Supplied entries Start Marker

-- ==== Sys2Proof/Laws/State.lean ====
section
/-! SUPPORT. What each update of the machine, of a die, of a core and of a slot leaves in every field: one lemma per
field per update. -/

namespace Sys2Proof.Machine
open Sys2Proof

/-! ### The machine -/

@[simp] theorem State.setDie_clk (s : State) (d : Nat) (x : Die) : (s.setDie d x).clk = s.clk := rfl
@[simp] theorem State.setDie_phase (s : State) (d : Nat) (x : Die) : (s.setDie d x).phase = s.phase := rfl
@[simp] theorem State.setDie_now (s : State) (d : Nat) (x : Die) : (s.setDie d x).now = s.now := rfl
@[simp] theorem State.setDie_agenda (s : State) (d : Nat) (x : Die) : (s.setDie d x).agenda = s.agenda := rfl
@[simp] theorem State.setDie_turn (s : State) (d : Nat) (x : Die) : (s.setDie d x).turn = s.turn := rfl
@[simp] theorem State.setDie_cur (s : State) (d : Nat) (x : Die) : (s.setDie d x).cur = s.cur := rfl
@[simp] theorem State.setDie_fresh (s : State) (d : Nat) (x : Die) : (s.setDie d x).fresh = s.fresh := rfl
@[simp] theorem State.setDie_ids (s : State) (d : Nat) (x : Die) : (s.setDie d x).ids = s.ids := rfl
@[simp] theorem State.setDie_dims (s : State) (d : Nat) (x : Die) : (s.setDie d x).dims = s.dims := rfl
@[simp] theorem State.setDie_dies (s : State) (d : Nat) (x : Die) : (s.setDie d x).dies = s.dies.set d x := rfl
@[simp] theorem State.setDie_hostMem (s : State) (d : Nat) (x : Die) : (s.setDie d x).hostMem = s.hostMem := rfl
@[simp] theorem State.setDie_hostLink (s : State) (d : Nat) (x : Die) : (s.setDie d x).hostLink = s.hostLink := rfl
@[simp] theorem State.setDie_watch (s : State) (d : Nat) (x : Die) : (s.setDie d x).watch = s.watch := rfl
@[simp] theorem State.setDie_packets (s : State) (d : Nat) (x : Die) : (s.setDie d x).packets = s.packets := rfl
@[simp] theorem State.setDie_saves (s : State) (d : Nat) (x : Die) : (s.setDie d x).saves = s.saves := rfl
@[simp] theorem State.setDie_powered (s : State) (d : Nat) (x : Die) : (s.setDie d x).powered = s.powered := rfl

Supplied entries End Marker

▶ _Exercise prompt_:
Reproduce the data above in full. Leave nothing out.

▶ _The completed task_:
-- ==== Sys2Proof/Laws/State.lean ====
section
/-! SUPPORT. What each update of the machine, of a die, of a core and of a slot leaves in every field: one lemma per
field per update. -/

namespace Sys2Proof.Machine
open Sys2Proof

/-! ### The machine -/

@[simp] theorem State.setDie_clk (s : State) (d : Nat) (x : Die) : (s.setDie d x).clk = s.clk := rfl
@[simp] theorem State.setDie_phase (s : State) (d : Nat) (x : Die) : (s.setDie d x).phase = s.phase := rfl
@[simp] theorem State.setDie_now (s : State) (d : Nat) (x : Die) : (s.setDie d x).now = s.now := rfl
@[simp] theorem State.setDie_agenda (s : State) (d : Nat) (x : Die) : (s.setDie d x).agenda = s.agenda := rfl
@[simp] theorem State.setDie_turn (s : State) (d : Nat) (x : Die) : (s.setDie d x).turn = s.turn := rfl
@[simp] theorem State.setDie_cur (s : State) (d : Nat) (x : Die) : (s.setDie d x).cur = s.cur := rfl
@[simp] theorem State.setDie_fresh (s : State) (d : Nat) (x : Die) : (s.setDie d x).fresh = s.fresh := rfl
@[simp] theorem State.setDie_ids (s : State) (d : Nat) (x : Die) : (s.setDie d x).ids = s.ids := rfl
@[simp] theorem State.setDie_dims (s : State) (d : Nat) (x : Die) : (s.setDie d x).dims = s.dims := rfl
@[simp] theorem State.setDie_dies (s : State) (d : Nat) (x : Die) : (s.setDie d x).dies = s.dies.set d x := rfl
@[simp] theorem State.setDie_hostMem (s : State) (d : Nat) (x : Die) : (s.setDie d x).hostMem = s.hostMem := rfl
@[simp] theorem State.setDie_hostLink (s : State) (d : Nat) (x : Die) : (s.setDie d x).hostLink = s.hostLink := rfl
@[simp] theorem State.setDie_watch (s : State) (d : Nat) (x : Die) : (s.setDie d x).watch = s.watch := rfl
@[simp] theorem State.setDie_packets (s : State) (d : Nat) (x : Die) : (s.setDie d x).packets = s.packets := rfl
@[simp] theorem State.setDie_saves (s : State) (d : Nat) (x : Die) : (s.setDie d x).saves = s.saves := rfl
@[simp] theorem State.setDie_powered (s : State) (d : Nat) (x : Die) : (s.setDie d x).powered = s.powered := rfl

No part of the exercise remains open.